Sense and Sensibility: Authorative Text, Contex, and Criticism (A Norton Critical Edition) by Jane Austen
Classics; 410 pages
The text is that of the 1813 Second Edition (the origins of which can be traced back to 1795). The text is fully annotated and is accompanied by a map of nineteenth-century England. “Contexts” explores the personal and social issues that loom large in Austen’s novel: sense, sensibility, self-control, judgment, romantic attachments, family, and inheritance. Included are writings by Adam Smith, Samuel Johnson, Edmund Burke, Thomas Paine, Mary Wollstonecraft, Hannah Moore, and Maria Edgeworth. “Criticism” collects six early and twelve modern assessments of the novel. Contributors include Alice Meynell, Reginald Farrer, Jan Fergus, Raymond Williams, Marilyn Butler, Mary Povey, Claudia L. Johnson, Gene Ruoff, Patricia Meyer Spacks, Isobel Armstrong, Mary Favret, Deidre Shauna Lynch, Eve Sedgwick, and Deborah Kaplan. A Chronology and a Selected Bibliography are included. (from Goodreads)
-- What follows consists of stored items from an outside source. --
-- ==== Sys2Proof/Machine/Step.lean ====
section
/-! DEFINITION. One step of the core (spec/60_exceptions.md R300), the clocked wrapper around it
(spec/70_reset_and_hazards.md R351), and placing one instruction for the next fetch. -/

namespace Sys2Proof.Machine

/-- Items 3 to 6: decode at PC and execute. A byte without an instruction raises `UnknownOpcode` with PC not
advanced and nothing else done (R305); what came before in the step stays (DEDUCED, log entry 7). -/
def runInstr (s : State) : Result :=
  if s.fetched.isIllegal then exec s.fetched (s.noteRead s.pc)
  else mapNext (fun t => t.complete s.pendingEnable (cycles s.fetched)) (exec s.fetched s.afterFetch)

/-- Items 1 and 2: sleep, or wake and enter an accepted request, or run the instruction at PC. -/
def stepAwake (s : State) : Result :=
  if s.asleep then .next s.idle
  else
    match s.wake.accepted with
    | some k => .next (s.wake.enterInterrupt k)
    | none => runInstr s.wake

/-- `Step(irq)`, with the environment's input for this step taken from the list of inputs. An asserted `reset`
wins over everything (R318) and takes a step of its own (DESIGN CHOICE, log entry 5); then a latched fault stops
the step (R301; DEDUCED, log entry 6). -/
def step (s : State) : Host.Outcome State Fault Refusal :=
  match s.input.reset with
  | some g => .next (s.beginStep.resetCore g)
  | none =>
    match s.fault with
    | some u => .fault (.unknownOpcode u.byte u.addr)
    | none => stepAwake s.beginStep

/-- `Tick(irq)`: one unit of time. A step happens when no cycle is owed; then its cost less the unit itself is
owed (70_reset_and_hazards.md R351; DESIGN CHOICE, log entry 11). An asserted `reset` does not wait for the count
(R340; DESIGN CHOICE, log entry 5). -/
def tick (unit : Config.CycleUnit) (s : State) : Result :=
  if s.cycleDebt = 0 ∨ s.input.reset.isSome then
    mapNext (fun t => { t with cycleDebt := t.cost * unit.perMachineCycle - 1 }) (step s)
  else .next { s with cycleDebt := s.cycleDebt - 1 }

/-- The state with the instruction of a table word stored at PC and the core ready to fetch it (DEDUCED,
log entry 10). -/
def State.withFetchWord (s : State) (nbits w : Nat) : State := s.readyToFetch.load s.pc (tableBytes nbits w)

end Sys2Proof.Machine
end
This is the only copy of Sense and Sensibility that my library had. Besides the novel, included are footnotes, maps, a ‘context’ section that explores social issues at the time of the novel, and essays on the book itself. Interesting!
Nim Chimpsky: The Chimp Who Would Be Human by Elizabeth Hess
Science; 384 pages
Could an adorable chimpanzee raised from infancy by a human family bridge the gap between species—and change the way we think about the boundaries between the animal and human worlds? Here is the strange and moving account of an experiment intended to answer just those questions, and the astonishing biography of the chimp who was chosen to see it through.
Dubbed Project Nim, the experiment was the brainchild of Herbert S. Terrace, a psychologist at Columbia University. His goal was to teach a chimpanzee American Sign Language in order to refute Noam Chomsky’s assertion that language is an exclusively human trait. Nim Chimpsky, the baby chimp at the center of this ambitious, potentially groundbreaking study, was “adopted” by one of Dr. Terrace’s graduate students and brought home to live with her and her large family in their elegant brownstone on the Upper West Side of Manhattan.
Drawing on interviews with the people who lived with Nim, diapered him, dressed him, taught him, and loved him, Elizabeth Hess weaves an unforgettable tale of an extraordinary and charismatic creature. His story will move and entertain at the same time that it challenges us to ask what it means to be human, and what we owe to the animals who so enrich our lives. (from Goodreads)
This was a total impulse grab from the shelf but it seems interesting!
What have you checked out from the library recently?